▶ [ENTRIES SUPPLIED]:

-- ==== Sys2Proof/Machine/Dispatch.lean ====
section
/-!
DEFINITION. The dispatch: one arm per command, each a direct call of its meaning.
-/
namespace Sys2Proof.Machine
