/-- TCK_ commands: arming a period, its application at the named tick, the latched read of the counter, and the pacer's commit write. Each changes the
tick block alone.
TICK_LOSS after `limit` missed edges stops the follower, aborts and reports; PATTERN_SWITCH at the armed tick makes the verified pattern the one in
effect and swaps every spindle's banks.
TICK_FLIT on a link that is up: from its upstream link's good flit a follower takes the edge of the tick it is in, or, when the flit comes before the
local edge, the next edge; another link's flit and a flit that fails its CRC are dropped and counted; a flit of another period places no edge. An
accepted flit goes on on every link of the tick tree. -/
def Obligations.TickBlockCommands : Prop :=
  ((∀ s : State,
     (20000 ≤ s.tick.periodNext.toNat ∧ s.tick.periodNext.toNat ≤ 200000000 ∧ s.tick.count.toNat + 2 ≤ s.tick.applyTick →
       exec .periodArm s = .next { s with tick := { s.tick with periodArm := true } }) ∧
     (s.tick.periodNext.toNat < 20000 ∨ 200000000 < s.tick.periodNext.toNat ∨ s.tick.applyTick < s.tick.count.toNat + 2 →
       exec .periodArm s = .next { s with tick := { s.tick with periodArm := false, badPeriod := true } })) ∧
   (∀ s : State, Clocked s → s.tick.periodArm = true → s.tick.applyTick = s.tick.count.toNat →
     exec .periodApply s = .next { s with tick := { s.tick with
       periodNs := s.tick.periodNext, periodArm := false, nextEdge := s.tick.lastEdge + 17 * s.tick.periodNext.toNat } }) ∧
   (∀ s : State, exec .tckCountLoRead s = .next { s with tick := { s.tick with countHi := s.tick.count.extractLsb' 32 16 } }) ∧
   (∀ s : State, Completes (exec .paceCommit s) (fun t =>
     t = { s with tick := { s.tick with floorUj := t.tick.floorUj, coef := t.tick.coef } } ∧
     t.tick.floorUj = { eff := s.tick.floorUj.shadow.getD s.tick.floorUj.eff, shadow := none } ∧
     ∀ n : Fin 16, t.tick.coef[n] = { eff := (s.tick.coef[n]).shadow.getD (s.tick.coef[n]).eff, shadow := none }))) ∧
  ((∀ s : State, Clocked s → s.tick.enable = true → s.tick.src = 0 → s.tick.lost = false → s.tick.lossLimit.toNat ≤ s.tick.missed →
     Completes (exec .tickLoss s) (fun t =>
       t.tick = { s.tick with stopped := true, lost := true, locked := false } ∧ t.flt.lastFault = 0x0808 ∧
       (s.stepOpen = true → t.step.faulted = true ∧ t.step.cause ≠ 0) ∧
       (s.stepOpen = false → (∀ c, s.step.nextCause = some c → c.1 ≠ s.tick.count) →
         t.step.nextCause = some (s.tick.count, 0x0808, s.rank)))) ∧
   (∀ (s : State) (g : Staged), Clocked s → s.dist.staged = some g → g.armedAt = some s.tick.count.toNat →
     s.step.phase = .idle → s.step.closed = true →
     Completes (exec .patternSwitch s) (fun t =>
       t.dist.active = some g.image ∧ t.dist.staged = none ∧
       (∀ i : Spindle, (t.spindles[i]).seq.activeBank = !(s.spindles[i]).seq.activeBank ∧
         (t.spindles[i]).seq.bank0 = (s.spindles[i]).seq.bank0 ∧ (t.spindles[i]).seq.bank1 = (s.spindles[i]).seq.bank1 ∧
         (t.spindles[i]).num.mask = BitVec.ofNat 7 g.image.numericMask) ∧
       t = { s with dist := t.dist, spindles := t.spindles, skeins := t.skeins, dies := t.dies, links := t.links, slv := t.slv }))) ∧
  (∀ (l : Link) (f : Flit) (s : State), (s.links[l]).phase = .up → s.looped l = false →
     (flitGood f = false → exec (.tickFlit l f) s = .next (s.modLink l (fun x => { x with
       crcErr := satAdd 16 x.crcErr 1, tickDrop := satAdd 32 x.tickDrop 1 }))) ∧
     (flitGood f = true → f.kind = 4 → (s.tick.enable = false ∨ s.tick.src ≠ 0 ∨ s.tick.upLink.toNat ≠ l.val) →
       exec (.tickFlit l f) s = .next ((s.takeAck l f).modLink l (fun x => { x with tickDrop := satAdd 32 x.tickDrop 1 }))) ∧
     (flitGood f = true → f.kind = 4 → s.tick.enable = true → s.tick.src = 0 → s.tick.upLink.toNat = l.val →
       Completes (exec (.tickFlit l f) s) (fun t =>
         (let n : BitVec 48 := BitVec.ofNat 48 (field f.payload 0 6)
          let period := s.tick.periodAt n
          let placed := s.now - (s.tick.linkComp.toNat + field f.payload 8 4) * 17 / 16
          (field f.payload 16 4 = period.toNat → n = s.tick.count →
            t.tick.flitSeen = true ∧ t.tick.lastEdge = placed ∧ t.tick.nextEdge = placed + 17 * period.toNat ∧ t.tick.count = s.tick.count) ∧
          (field f.payload 16 4 = period.toNat → n = s.tick.count + 1 →
            t.tick.flitEarly = true ∧ t.tick.nextEdge = placed ∧ t.tick.lastEdge = s.tick.lastEdge ∧ t.tick.count = s.tick.count ∧
            t.tick.flitSeen = s.tick.flitSeen) ∧
          (field f.payload 16 4 ≠ period.toNat →
            t.tick.flitSeen = s.tick.flitSeen ∧ t.tick.flitEarly = s.tick.flitEarly ∧ t.tick.lastEdge = s.tick.lastEdge ∧
            t.tick.nextEdge = s.tick.nextEdge ∧ t.tick.count = s.tick.count ∧ t.tick.locked = false)) ∧
         t.tick.periodNs = s.tick.periodNs ∧ t.step = s.step ∧
         (∀ m : Link, (s.links[m]).phase = .up → (s.links[m]).tickDown = true →
           ((t.links[m]).tickDue.map (·.depth)) = some (BitVec.ofNat 16 (field f.payload 12 2) + 1) ∧
           ((t.links[m]).tickDue.map (·.tick)) = some (BitVec.ofNat 48 (field f.payload 0 6))))))

/-- LOOP, JMP, SETH, SBEGIN, SEND and STEPEND of a sequencer that may issue them: what each leaves in its sequencer, and that nothing else changes. -/
def Obligations.SequencerWords : Prop :=
  ∀ (s : State) (i : Spindle) (w : Word64),
    (AtWord s i .none w 0xB → (s.spindles[i]).seq.taken = none →
      Completes (exec (.jmp i) s) (fun t => OnlySeq i s t ∧ (t.spindles[i]).seq.pc = BitVec.ofNat 13 (wbits w 12 0) ∧
        (t.spindles[i]).seq.loops = (s.spindles[i]).seq.loops.dropWhile
          (fun l => decide (wbits w 12 0 < l.start) || decide (l.stop < wbits w 12 0)))) ∧
    (AtWord s i .none w 0xA → (s.spindles[i]).seq.taken = none → wbits w 15 0 ≠ 0 → wbits w 28 16 ≠ 0 →
      (s.spindles[i]).seq.loops.length < 2 →
      (∀ l ∈ (s.spindles[i]).seq.loops.head?, (s.spindles[i]).seq.pc.toNat + wbits w 28 16 ≤ l.stop) →
      Completes (exec (.seqLoop i) s) (fun t => OnlySeq i s t ∧ (t.spindles[i]).seq.pc = (s.spindles[i]).seq.pc + 1 ∧
        (t.spindles[i]).seq.loops = { start := (s.spindles[i]).seq.pc.toNat + 1, stop := (s.spindles[i]).seq.pc.toNat + wbits w 28 16, left := wbits w 15 0 } :: (s.spindles[i]).seq.loops)) ∧
    (AtWord s i .none w 0xD → (s.spindles[i]).seq.taken = none →
      exec (.seth i) s = .next (s.modSp i (fun x => { x with seq := ({ x.seq with
        words := x.seq.words + 1
        h := x.seq.h.set (wbits w 4 0 % 32) (BitVec.ofNat 32 (wbits w 47 16)) (by omega) } : Seq).finish }))) ∧
    (AtWord s i .none w 3 → (s.spindles[i]).seq.taken = none → (s.spindles[i]).seq.inStaple = true →
      Completes (exec (.send i) s) (fun t => OnlySeq i s t ∧ (t.spindles[i]).seq.stall = .send ∧
        (t.spindles[i]).seq.pc = (s.spindles[i]).seq.pc)) ∧
    (∀ st : Staple, AtWord s i .none w 2 → (s.spindles[i]).seq.taken = some st → (s.spindles[i]).seq.inStaple = false →
      st.id = BitVec.ofNat 16 (wbits w 47 32) → st.budget = wbits w 31 0 →
      Completes (exec (.sbegin i) s) (fun t => (t.spindles[i]).seq.inStaple = true ∧ (t.spindles[i]).seq.taken = none ∧
        (t.spindles[i]).seq.stapleId = st.id ∧ (t.spindles[i]).seq.budget = st.budget ∧
        (t.spindles[i]).seq.h = Vector.replicate 32 0)) ∧
    (AtWord s i .stepend w 0xC → (s.spindles[i]).seq.taken = none → (s.spindles[i]).seq.inStaple = false →
      (s.spindles[i]).armed = [] → (∀ p ∈ (s.spindles[i]).passes, p.held = none) →
      Completes (exec (.stepend i) s) (fun t => (t.spindles[i]).seq.idle = true ∧ (t.spindles[i]).seq.stall = .none ∧
        (t.spindles[i]).seq.stepCycles = satAdd 32 0 ((s.now - (s.spindles[i]).seq.startedAt) / 10)))

/-- NEXT outside a staple: it takes what the board gives its lane and jumps to the staple's entry, ready 8 sc later for its own work and 60 sc for stolen
work; it stalls while the board is not done, and falls through once it is done or no board is active.
The order in which NEXT takes work (R196): a returned staple that the lane may take; else, unless the lane is slow, the head of its own list, then the
tail of the victim's; a slow lane takes a head pinned to it; an excluded lane steals nothing. -/
def Obligations.NextTakesStaple : Prop :=
  (∀ (s : State) (i : Spindle) (w : Word64), AtWord s i .next w 1 → (s.spindles[i]).seq.taken = none →
     (s.spindles[i]).seq.inStaple = false →
     ((s.skeins[skeinOf i]).boardActive = false → exec (.seqNext i) s = .next ((counted s i).seqNext i)) ∧
     ((s.skeins[skeinOf i]).boardActive = true → ∀ (st : Staple) (b : SkeinState),
       ((s.skeins[skeinOf i]).take (laneOf i) = some (.own st, b) →
         Completes (exec (.seqNext i) s) (fun t =>
           (t.spindles[i]).seq.taken = some st ∧ (t.spindles[i]).seq.pc = BitVec.ofNat 13 (wbits w 15 0 + st.entry) ∧
           (t.spindles[i]).seq.readyAt = s.now + 80 ∧ (t.skeins[skeinOf i]).takes = satAdd 32 b.takes 1 ∧
           (t.skeins[skeinOf i]).inProgress = b.inProgress ++ [(laneOf i, st)])) ∧
       ((s.skeins[skeinOf i]).take (laneOf i) = some (.stolen st, b) →
         Completes (exec (.seqNext i) s) (fun t =>
           (t.spindles[i]).seq.taken = some st ∧ (t.spindles[i]).seq.pc = BitVec.ofNat 13 (wbits w 15 0 + st.entry) ∧
           (t.spindles[i]).seq.readyAt = s.now + 600 ∧ (t.skeins[skeinOf i]).steals = satAdd 32 b.steals 1 ∧
           (t.skeins[skeinOf i]).inProgress = b.inProgress ++ [(laneOf i, st)]))) ∧
     ((s.skeins[skeinOf i]).boardActive = true → (s.skeins[skeinOf i]).take (laneOf i) = none →
       Completes (exec (.seqNext i) s) (fun t => OnlySeq i s t ∧
         ((s.skeins[skeinOf i]).done = false → (t.spindles[i]).seq.stall = .next ∧
           (t.spindles[i]).seq.pc = (s.spindles[i]).seq.pc) ∧
         ((s.skeins[skeinOf i]).done = true → (t.spindles[i]).seq.stall = .none)))) ∧
  (∀ (x : SkeinState) (l : Fin 8),
     (∀ (st : Staple) (rest : List Staple), x.excludedNow.getLsbD l.val = false → x.slow.getLsbD l.val = false →
       x.returned = st :: rest → st.pinned = false ∨ st.owner = l →
       x.take l = some (.own st, { x with returned := rest })) ∧
     (∀ (st : Staple) (rest : List Staple), x.excludedNow.getLsbD l.val = false → x.slow.getLsbD l.val = false →
       x.returned = [] → x.list l = st :: rest → x.take l = some (.own st, x.modList l (·.drop 1))) ∧
     (∀ (v : Fin 8) (st : Staple), x.excludedNow.getLsbD l.val = false → x.slow.getLsbD l.val = false →
       x.returned = [] → x.list l = [] → x.victim l = some v → (x.list v).getLast? = some st →
       x.take l = some (.stolen st, x.modList v (·.dropLast))) ∧
     (∀ (st : Staple) (rest : List Staple), x.excludedNow.getLsbD l.val = false → x.slow.getLsbD l.val = true →
       x.returned = [] → x.list l = st :: rest →
       x.take l = if st.pinned then some (.own st, x.modList l (·.drop 1)) else none) ∧
     (x.excludedNow.getLsbD l.val = true → x.take l = none) ∧
     (∀ v, x.victim l = some v → v ≠ l ∧ (∃ st, (x.list v).getLast? = some st ∧ st.pinned = false) ∧
       ∀ u : Fin 8, u ≠ l → (∃ st, (x.list u).getLast? = some st ∧ st.pinned = false) →
         x.remain u < x.remain v ∨ x.remain u = x.remain v ∧ v ≤ u))
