-- ==== Sys2Proof/Laws/Ops.lean ====
section
/-!
SUPPORT. The named updates: one element of a vector changes, and every other field of State stands.
-/
namespace Sys2Proof.Machine
open Sys2Proof

/-- The changed element. -/
@[simp] theorem vmod_same {α : Type} {n : Nat} (v : Vector α n) (i : Fin n) (f : α → α) : (vmod v i f)[i] = f v[i] := by
  simp [vmod]
/-- The changed element, by its number. -/
@[simp] theorem vmod_same_val {α : Type} {n : Nat} (v : Vector α n) (i : Fin n) (f : α → α) : (vmod v i f)[i.val] = f v[i.val] := by
  simp [vmod]
/-- Every other element stands. -/
theorem vmod_ne {α : Type} {n : Nat} (v : Vector α n) {i j : Fin n} (f : α → α) (h : j ≠ i) : (vmod v i f)[j] = v[j] := by
  have : i.val ≠ j.val := fun e => h (Fin.ext e.symm)
  simp [vmod, this]
/-- Every element of a vector after a change at one place. -/
theorem vmod_get {α : Type} {n : Nat} (v : Vector α n) (i j : Fin n) (f : α → α) :
    (vmod v i f)[j] = if j = i then f v[j] else v[j] := by
  split
  · rename_i h; subst h; simp
  · rename_i h; exact vmod_ne v f h
/-- An element of a vector of which every element changes. -/
@[simp] theorem vall_get {α β : Type} {n : Nat} (v : Vector α n) (f : Fin n → α → β) (i : Fin n) : (vall v f)[i] = f i v[i] := by
  simp [vall]
/-- An element of a vector of which every element changes, by its number. -/
@[simp] theorem vall_get_val {α β : Type} {n : Nat} (v : Vector α n) (f : Fin n → α → β) (i : Nat) (h : i < n) :
    (vall v f)[i] = f ⟨i, h⟩ v[i] := by
  simp [vall]
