-- ==== Sys2Proof/Laws/Shared.lean ====
section
/-!
SUPPORT. For each shared operation, all that it can change, and what taking a packet means.
-/
namespace Sys2Proof.Machine
open Sys2Proof

/-- Raising a vector changes the selvedge alone. -/
theorem State.raiseVector_eq (s : State) (v : Fin 64) : s.raiseVector v = { s with slv := (s.raiseVector v).slv } := by
  rcases s with ⟨⟩
  simp only [State.raiseVector]
  split <;> rfl

/-- An event bit changes the selvedge alone. -/
theorem State.slvEvent_eq (s : State) (b : Fin 5) : s.slvEvent b = { s with slv := (s.slvEvent b).slv } := by
  simp only [State.slvEvent]
  split
  · split
    · rfl
    · rw [State.raiseVector_eq]
  · rfl

/-- A fault report changes the fault record and the selvedge alone. -/
theorem State.report_eq (s : State) (c : Code) : s.report c =
    { s with flt := { s.flt with lastFault := c, faultReports := s.flt.faultReports + 1 }, slv := (s.report c).slv } := by
  simp only [State.report]; rw [State.raiseVector_eq]

/-- The first element that satisfies a test: it does, none before it does, and the rest is the list without it. -/
theorem takeFirst_some {α : Type} {p : α → Bool} : ∀ {l : List α} {x : α} {r : List α}, takeFirst p l = some (x, r) →
    ∃ before after, l = before ++ x :: after ∧ r = before ++ after ∧ p x = true ∧ ∀ y ∈ before, p y = false
  | a :: l, x, r, h => by
    unfold takeFirst at h
    split at h
    · next hp => cases h; exact ⟨[], l, rfl, rfl, hp, by simp⟩
    · next hp =>
      split at h
      · cases h
      · next ht =>
        cases h
        obtain ⟨b, c, rfl, rfl, hx, hb⟩ := takeFirst_some ht
        refine ⟨a :: b, c, rfl, rfl, hx, ?_⟩
        intro z hz
        rcases List.mem_cons.mp hz with rfl | hz
        · simpa using hp
        · exact hb z hz
  | [], x, r, h => by simp [takeFirst] at h

/-- Taking a packet: the oldest that satisfies the test and whose way is open leaves the weft, and nothing else changes. -/
theorem State.takePacket_some {s t : State} {p : Packet → Bool} {x : Packet} (h : s.takePacket p = some (x, t)) :
    ∃ before after, s.flight = before ++ x :: after ∧ t = { s with flight := before ++ after } ∧ p x = true ∧ s.routeUp x.src x.dst = true ∧
      ∀ y ∈ before, (p y && s.routeUp y.src y.dst) = false := by
  unfold State.takePacket at h
  split at h
  · cases h
  · split at h
    · next hx =>
      cases h
      obtain ⟨b, c, hl, rfl, hp, hb⟩ := takeFirst_some hx
      simp only [Bool.and_eq_true] at hp
      exact ⟨b, c, hl, rfl, hp.1, hp.2, hb⟩
    · cases h

end Sys2Proof.Machine
end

▶ [AIM OF THE EXERCISE]: All lines from the line containing "unfold State.takePacket at h" through the end of the listing above are to be duplicated exactly; include both ends and nothing further.

▶ [EXERCISE OUTPUT]:
  unfold State.takePacket at h
  split at h
  · cases h
  · split at h
    · next hx =>
      cases h
      obtain ⟨b, c, hl, rfl, hp, hb⟩ := takeFirst_some hx
      simp only [Bool.and_eq_true] at hp
      exact ⟨b, c, hl, rfl, hp.1, hp.2, hb⟩
    · cases h

end Sys2Proof.Machine
end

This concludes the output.